# Material supplied
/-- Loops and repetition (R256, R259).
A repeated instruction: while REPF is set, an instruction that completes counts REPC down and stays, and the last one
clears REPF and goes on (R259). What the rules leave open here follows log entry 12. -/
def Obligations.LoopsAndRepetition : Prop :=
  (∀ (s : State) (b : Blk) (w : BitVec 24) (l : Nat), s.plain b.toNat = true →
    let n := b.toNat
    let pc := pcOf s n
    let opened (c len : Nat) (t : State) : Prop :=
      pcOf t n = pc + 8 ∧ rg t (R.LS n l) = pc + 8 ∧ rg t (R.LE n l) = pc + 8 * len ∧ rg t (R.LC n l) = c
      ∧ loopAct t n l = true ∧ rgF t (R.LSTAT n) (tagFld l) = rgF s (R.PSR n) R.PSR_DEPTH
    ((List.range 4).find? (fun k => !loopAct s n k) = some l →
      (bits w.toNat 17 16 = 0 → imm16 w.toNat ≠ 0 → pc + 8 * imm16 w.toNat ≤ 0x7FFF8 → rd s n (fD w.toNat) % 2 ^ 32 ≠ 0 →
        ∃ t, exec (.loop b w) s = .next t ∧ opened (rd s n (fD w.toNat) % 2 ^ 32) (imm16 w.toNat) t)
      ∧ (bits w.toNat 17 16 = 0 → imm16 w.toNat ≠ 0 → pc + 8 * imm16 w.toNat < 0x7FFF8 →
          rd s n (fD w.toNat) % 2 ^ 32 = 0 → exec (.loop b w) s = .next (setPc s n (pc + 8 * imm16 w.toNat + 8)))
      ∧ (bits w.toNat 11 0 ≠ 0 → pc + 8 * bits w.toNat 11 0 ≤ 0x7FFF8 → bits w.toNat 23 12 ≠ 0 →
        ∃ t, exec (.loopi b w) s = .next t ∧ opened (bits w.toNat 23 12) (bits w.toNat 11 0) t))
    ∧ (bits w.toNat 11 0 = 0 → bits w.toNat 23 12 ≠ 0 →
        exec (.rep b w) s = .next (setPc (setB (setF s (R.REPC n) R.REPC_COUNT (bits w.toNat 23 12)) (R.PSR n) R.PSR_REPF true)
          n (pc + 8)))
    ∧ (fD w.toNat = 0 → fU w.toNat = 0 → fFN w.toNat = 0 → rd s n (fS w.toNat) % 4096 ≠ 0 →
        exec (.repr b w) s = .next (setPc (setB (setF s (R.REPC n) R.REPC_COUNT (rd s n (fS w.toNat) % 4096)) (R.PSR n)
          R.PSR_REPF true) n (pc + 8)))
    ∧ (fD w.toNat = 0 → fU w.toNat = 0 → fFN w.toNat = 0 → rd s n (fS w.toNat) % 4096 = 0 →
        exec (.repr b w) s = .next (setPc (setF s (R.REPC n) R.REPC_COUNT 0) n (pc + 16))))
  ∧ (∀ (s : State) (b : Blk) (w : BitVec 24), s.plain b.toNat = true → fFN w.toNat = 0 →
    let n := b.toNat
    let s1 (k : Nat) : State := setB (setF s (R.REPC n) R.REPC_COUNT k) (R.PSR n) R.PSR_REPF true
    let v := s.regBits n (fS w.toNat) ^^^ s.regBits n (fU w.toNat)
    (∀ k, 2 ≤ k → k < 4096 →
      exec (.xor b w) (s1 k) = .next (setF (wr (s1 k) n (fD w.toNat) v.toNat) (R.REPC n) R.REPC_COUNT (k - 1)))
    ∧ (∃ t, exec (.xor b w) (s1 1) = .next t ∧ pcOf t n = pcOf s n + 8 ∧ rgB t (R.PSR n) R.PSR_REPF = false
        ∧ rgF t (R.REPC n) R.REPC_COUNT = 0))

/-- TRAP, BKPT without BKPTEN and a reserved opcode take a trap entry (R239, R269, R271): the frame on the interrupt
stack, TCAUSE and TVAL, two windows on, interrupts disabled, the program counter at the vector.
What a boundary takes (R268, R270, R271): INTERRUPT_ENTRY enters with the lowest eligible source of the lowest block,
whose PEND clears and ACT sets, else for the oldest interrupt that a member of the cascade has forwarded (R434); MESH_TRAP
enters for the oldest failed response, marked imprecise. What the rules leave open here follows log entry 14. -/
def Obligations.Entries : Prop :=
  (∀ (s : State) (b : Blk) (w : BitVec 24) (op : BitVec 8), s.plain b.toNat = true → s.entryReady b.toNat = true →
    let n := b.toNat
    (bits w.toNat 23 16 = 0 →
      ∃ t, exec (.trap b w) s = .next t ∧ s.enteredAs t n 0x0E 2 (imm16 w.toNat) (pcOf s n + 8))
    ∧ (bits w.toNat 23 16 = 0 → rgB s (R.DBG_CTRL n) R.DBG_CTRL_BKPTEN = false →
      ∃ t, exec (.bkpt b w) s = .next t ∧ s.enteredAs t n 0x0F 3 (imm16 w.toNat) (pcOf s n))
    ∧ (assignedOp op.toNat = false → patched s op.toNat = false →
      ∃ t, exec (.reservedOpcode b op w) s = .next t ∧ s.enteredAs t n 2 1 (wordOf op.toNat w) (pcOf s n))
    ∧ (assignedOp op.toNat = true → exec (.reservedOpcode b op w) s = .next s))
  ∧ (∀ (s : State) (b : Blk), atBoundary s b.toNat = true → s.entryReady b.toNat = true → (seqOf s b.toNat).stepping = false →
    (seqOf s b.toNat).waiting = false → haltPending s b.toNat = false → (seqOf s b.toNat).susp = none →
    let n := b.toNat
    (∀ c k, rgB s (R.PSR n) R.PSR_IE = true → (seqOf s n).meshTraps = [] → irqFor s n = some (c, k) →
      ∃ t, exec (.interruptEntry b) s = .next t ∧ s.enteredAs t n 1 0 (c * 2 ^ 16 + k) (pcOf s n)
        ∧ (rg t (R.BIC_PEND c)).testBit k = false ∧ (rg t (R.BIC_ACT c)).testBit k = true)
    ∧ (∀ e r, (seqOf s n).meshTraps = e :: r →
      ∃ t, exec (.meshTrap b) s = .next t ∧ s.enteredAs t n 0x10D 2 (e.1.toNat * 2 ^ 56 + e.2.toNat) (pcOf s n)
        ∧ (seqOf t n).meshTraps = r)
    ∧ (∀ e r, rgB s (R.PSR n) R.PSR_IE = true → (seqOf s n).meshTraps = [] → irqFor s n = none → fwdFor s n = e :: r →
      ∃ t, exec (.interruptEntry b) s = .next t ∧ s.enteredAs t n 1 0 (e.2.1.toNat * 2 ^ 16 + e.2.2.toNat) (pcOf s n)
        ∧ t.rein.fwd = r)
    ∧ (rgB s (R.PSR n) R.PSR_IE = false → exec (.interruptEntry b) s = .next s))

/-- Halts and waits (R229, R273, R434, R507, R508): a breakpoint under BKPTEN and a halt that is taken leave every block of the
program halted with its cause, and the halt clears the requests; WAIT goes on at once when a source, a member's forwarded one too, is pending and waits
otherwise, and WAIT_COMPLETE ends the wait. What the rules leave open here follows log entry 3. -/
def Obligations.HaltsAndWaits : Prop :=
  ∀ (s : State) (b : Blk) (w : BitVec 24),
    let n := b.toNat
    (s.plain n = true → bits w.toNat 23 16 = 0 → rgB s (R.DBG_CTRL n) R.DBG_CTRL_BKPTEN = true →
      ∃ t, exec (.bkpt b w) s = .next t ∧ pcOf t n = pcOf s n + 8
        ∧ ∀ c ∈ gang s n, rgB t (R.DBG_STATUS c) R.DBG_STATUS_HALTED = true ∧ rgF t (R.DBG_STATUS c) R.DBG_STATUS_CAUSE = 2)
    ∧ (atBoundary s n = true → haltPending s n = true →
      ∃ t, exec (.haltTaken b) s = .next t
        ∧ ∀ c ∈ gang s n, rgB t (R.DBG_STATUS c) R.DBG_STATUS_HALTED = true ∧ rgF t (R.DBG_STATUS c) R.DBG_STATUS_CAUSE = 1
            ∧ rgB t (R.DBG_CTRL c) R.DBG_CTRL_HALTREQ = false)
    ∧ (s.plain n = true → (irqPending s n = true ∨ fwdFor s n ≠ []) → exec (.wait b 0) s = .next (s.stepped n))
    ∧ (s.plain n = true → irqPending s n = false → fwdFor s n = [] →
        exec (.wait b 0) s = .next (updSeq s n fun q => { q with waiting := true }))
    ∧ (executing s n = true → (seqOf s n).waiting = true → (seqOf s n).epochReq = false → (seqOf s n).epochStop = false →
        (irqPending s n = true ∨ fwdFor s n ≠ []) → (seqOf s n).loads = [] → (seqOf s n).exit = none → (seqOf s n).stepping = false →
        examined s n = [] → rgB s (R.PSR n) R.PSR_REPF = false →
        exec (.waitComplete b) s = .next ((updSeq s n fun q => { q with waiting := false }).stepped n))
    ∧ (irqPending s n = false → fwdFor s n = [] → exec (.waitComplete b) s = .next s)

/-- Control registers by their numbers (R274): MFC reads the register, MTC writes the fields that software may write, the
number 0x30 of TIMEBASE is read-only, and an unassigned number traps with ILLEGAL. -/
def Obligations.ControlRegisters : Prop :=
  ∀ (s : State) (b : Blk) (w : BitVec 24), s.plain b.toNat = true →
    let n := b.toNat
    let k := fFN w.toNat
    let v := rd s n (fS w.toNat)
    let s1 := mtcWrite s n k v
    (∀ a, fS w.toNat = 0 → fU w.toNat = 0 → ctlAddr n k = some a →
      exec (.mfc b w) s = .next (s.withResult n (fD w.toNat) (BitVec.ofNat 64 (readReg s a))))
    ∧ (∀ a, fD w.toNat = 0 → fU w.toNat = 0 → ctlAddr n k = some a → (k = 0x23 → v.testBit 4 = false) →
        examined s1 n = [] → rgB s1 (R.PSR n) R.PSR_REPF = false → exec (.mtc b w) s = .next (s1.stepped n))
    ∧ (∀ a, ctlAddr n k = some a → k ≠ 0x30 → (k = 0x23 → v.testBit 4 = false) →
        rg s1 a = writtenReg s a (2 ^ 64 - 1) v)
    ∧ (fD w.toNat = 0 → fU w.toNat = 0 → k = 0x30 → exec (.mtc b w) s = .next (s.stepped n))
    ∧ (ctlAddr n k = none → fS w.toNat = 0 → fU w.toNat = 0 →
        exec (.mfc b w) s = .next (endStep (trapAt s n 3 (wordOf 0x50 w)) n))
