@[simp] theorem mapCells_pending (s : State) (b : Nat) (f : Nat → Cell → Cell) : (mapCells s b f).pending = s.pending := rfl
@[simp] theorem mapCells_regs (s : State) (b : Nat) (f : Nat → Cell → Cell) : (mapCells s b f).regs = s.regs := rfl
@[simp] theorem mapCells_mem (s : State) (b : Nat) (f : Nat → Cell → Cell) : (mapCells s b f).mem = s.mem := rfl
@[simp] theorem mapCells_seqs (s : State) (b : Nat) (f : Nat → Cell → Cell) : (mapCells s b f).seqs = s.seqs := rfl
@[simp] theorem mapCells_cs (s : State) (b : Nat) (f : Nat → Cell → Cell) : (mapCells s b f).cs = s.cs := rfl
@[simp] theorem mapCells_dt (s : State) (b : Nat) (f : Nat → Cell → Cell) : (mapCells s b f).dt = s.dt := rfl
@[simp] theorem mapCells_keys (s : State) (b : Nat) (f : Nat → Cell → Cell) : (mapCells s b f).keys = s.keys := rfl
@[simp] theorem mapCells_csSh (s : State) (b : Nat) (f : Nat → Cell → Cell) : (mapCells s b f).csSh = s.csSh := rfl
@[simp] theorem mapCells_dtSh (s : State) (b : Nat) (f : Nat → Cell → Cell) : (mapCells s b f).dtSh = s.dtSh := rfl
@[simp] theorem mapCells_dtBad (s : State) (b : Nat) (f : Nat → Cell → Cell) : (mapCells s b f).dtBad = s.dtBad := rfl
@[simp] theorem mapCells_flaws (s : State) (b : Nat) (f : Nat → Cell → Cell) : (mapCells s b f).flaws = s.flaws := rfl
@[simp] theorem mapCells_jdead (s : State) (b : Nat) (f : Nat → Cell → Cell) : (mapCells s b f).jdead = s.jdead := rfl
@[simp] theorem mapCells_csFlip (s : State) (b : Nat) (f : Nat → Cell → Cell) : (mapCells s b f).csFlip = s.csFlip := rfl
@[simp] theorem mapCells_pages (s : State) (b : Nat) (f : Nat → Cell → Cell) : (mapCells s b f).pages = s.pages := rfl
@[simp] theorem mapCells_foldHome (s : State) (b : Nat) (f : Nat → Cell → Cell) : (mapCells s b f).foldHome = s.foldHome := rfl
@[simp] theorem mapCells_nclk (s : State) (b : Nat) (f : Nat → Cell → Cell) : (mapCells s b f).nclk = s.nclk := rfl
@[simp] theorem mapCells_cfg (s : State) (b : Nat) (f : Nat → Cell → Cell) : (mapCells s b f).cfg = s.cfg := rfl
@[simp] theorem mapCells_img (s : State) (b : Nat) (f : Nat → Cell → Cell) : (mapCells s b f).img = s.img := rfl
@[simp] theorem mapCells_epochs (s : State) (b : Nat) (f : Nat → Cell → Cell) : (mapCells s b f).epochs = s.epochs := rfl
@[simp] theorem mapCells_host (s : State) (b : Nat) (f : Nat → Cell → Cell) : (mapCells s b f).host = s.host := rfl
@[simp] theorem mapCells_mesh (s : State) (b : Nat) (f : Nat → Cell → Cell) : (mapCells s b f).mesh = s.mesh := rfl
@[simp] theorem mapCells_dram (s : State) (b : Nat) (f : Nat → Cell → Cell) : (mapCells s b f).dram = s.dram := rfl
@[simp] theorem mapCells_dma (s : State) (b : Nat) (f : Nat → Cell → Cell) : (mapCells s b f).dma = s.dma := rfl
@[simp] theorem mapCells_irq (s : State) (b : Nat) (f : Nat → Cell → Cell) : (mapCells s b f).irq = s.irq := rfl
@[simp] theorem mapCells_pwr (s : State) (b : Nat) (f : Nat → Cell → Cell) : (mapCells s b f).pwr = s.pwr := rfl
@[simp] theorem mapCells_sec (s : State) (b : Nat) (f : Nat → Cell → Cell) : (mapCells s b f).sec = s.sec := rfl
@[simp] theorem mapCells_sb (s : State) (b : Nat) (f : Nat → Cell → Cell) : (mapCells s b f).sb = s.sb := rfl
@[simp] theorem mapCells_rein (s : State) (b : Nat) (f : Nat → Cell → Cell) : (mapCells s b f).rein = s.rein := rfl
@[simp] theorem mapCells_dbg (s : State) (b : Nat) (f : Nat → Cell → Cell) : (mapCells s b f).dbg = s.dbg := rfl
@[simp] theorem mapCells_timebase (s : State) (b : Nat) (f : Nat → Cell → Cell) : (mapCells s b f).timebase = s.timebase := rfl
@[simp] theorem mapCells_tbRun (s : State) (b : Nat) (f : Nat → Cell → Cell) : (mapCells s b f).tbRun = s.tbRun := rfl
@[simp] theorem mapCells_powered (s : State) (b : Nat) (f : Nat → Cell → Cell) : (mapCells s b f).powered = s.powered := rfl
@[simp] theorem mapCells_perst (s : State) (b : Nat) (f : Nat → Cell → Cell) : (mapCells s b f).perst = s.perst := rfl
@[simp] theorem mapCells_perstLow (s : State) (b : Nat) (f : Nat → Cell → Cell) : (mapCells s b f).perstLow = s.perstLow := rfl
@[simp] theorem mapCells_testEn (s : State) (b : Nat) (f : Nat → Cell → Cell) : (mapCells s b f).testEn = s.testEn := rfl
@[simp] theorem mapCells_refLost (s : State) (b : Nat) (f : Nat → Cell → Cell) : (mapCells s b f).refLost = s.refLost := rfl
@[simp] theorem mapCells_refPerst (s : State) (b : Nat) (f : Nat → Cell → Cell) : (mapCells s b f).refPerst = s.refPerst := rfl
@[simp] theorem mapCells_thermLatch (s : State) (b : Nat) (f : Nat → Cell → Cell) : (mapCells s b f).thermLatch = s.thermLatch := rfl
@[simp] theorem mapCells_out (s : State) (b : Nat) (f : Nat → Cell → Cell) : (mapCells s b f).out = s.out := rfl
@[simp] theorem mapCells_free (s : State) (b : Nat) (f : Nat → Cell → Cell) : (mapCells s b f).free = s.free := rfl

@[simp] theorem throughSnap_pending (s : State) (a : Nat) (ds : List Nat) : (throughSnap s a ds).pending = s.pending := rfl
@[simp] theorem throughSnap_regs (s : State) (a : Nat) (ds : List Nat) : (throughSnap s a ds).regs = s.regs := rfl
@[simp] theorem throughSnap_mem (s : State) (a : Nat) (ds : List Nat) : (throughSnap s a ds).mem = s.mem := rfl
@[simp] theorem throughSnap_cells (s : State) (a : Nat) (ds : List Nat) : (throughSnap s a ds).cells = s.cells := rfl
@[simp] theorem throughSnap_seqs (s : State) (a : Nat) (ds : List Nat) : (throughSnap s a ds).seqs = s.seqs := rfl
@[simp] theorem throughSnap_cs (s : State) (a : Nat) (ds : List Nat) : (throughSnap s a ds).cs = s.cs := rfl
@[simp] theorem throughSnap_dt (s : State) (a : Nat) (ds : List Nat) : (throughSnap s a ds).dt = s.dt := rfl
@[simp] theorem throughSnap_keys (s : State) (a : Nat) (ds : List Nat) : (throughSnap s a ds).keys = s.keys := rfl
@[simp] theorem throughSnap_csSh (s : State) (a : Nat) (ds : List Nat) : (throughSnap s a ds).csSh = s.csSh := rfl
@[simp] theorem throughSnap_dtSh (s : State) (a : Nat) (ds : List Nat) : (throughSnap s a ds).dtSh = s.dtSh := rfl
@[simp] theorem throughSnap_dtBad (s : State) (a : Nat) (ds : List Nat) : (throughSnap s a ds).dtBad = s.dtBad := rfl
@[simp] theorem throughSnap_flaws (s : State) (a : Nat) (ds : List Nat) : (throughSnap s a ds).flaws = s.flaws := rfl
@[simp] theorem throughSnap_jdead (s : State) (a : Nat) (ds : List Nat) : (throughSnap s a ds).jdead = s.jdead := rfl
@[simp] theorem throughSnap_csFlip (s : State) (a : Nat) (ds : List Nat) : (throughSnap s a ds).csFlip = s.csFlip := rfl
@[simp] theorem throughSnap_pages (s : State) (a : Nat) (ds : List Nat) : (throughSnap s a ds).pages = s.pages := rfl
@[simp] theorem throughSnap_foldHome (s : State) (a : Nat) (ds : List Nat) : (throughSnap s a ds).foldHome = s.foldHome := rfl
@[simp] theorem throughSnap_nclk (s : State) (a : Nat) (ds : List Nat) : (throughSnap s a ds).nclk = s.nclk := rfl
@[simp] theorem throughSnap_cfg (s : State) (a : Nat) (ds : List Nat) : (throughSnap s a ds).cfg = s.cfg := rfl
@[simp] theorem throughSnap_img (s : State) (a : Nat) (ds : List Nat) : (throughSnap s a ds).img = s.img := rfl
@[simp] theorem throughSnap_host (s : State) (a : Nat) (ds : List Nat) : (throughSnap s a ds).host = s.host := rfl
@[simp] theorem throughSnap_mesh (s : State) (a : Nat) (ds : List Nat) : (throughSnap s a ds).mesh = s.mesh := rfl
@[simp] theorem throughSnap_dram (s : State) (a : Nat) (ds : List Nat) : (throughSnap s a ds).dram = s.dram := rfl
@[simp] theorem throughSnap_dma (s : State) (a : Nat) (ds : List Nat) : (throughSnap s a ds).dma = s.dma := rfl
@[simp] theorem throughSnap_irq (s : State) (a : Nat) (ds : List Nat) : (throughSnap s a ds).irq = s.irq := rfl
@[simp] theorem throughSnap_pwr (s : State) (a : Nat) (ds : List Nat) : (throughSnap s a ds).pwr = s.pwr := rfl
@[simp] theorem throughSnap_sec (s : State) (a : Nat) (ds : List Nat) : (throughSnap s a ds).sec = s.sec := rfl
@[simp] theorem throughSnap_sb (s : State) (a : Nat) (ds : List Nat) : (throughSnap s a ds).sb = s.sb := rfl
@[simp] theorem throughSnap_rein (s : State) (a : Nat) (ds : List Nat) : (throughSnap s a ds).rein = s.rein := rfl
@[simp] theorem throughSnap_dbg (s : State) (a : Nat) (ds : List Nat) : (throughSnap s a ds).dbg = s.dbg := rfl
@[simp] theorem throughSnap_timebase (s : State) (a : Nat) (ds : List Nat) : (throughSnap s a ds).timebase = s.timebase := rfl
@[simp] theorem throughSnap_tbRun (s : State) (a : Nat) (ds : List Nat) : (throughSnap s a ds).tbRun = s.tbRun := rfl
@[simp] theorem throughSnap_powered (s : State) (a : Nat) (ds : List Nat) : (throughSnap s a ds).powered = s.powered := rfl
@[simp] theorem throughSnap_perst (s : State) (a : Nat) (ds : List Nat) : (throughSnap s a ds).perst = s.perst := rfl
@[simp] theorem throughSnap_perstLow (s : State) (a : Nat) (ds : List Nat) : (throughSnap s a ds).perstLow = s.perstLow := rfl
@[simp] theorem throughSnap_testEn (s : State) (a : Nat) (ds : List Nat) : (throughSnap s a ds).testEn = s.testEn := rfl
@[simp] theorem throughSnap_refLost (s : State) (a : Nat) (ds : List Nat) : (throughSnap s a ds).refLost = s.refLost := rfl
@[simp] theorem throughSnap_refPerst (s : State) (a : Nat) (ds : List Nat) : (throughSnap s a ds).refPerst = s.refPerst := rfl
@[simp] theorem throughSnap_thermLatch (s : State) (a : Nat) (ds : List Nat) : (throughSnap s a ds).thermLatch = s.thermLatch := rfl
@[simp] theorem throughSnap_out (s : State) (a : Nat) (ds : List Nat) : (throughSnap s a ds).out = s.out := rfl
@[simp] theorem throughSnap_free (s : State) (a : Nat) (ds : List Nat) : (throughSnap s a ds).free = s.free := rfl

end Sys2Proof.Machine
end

# Your task
Gather each line in these records that contains the string "dtBad".

# Written response
@[simp] theorem mapCells_dtBad (s : State) (b : Nat) (f : Nat → Cell → Cell) : (mapCells s b f).dtBad = s.dtBad := rfl
@[simp] theorem throughSnap_dtBad (s : State) (a : Nat) (ds : List Nat) : (throughSnap s a ds).dtBad = s.dtBad := rfl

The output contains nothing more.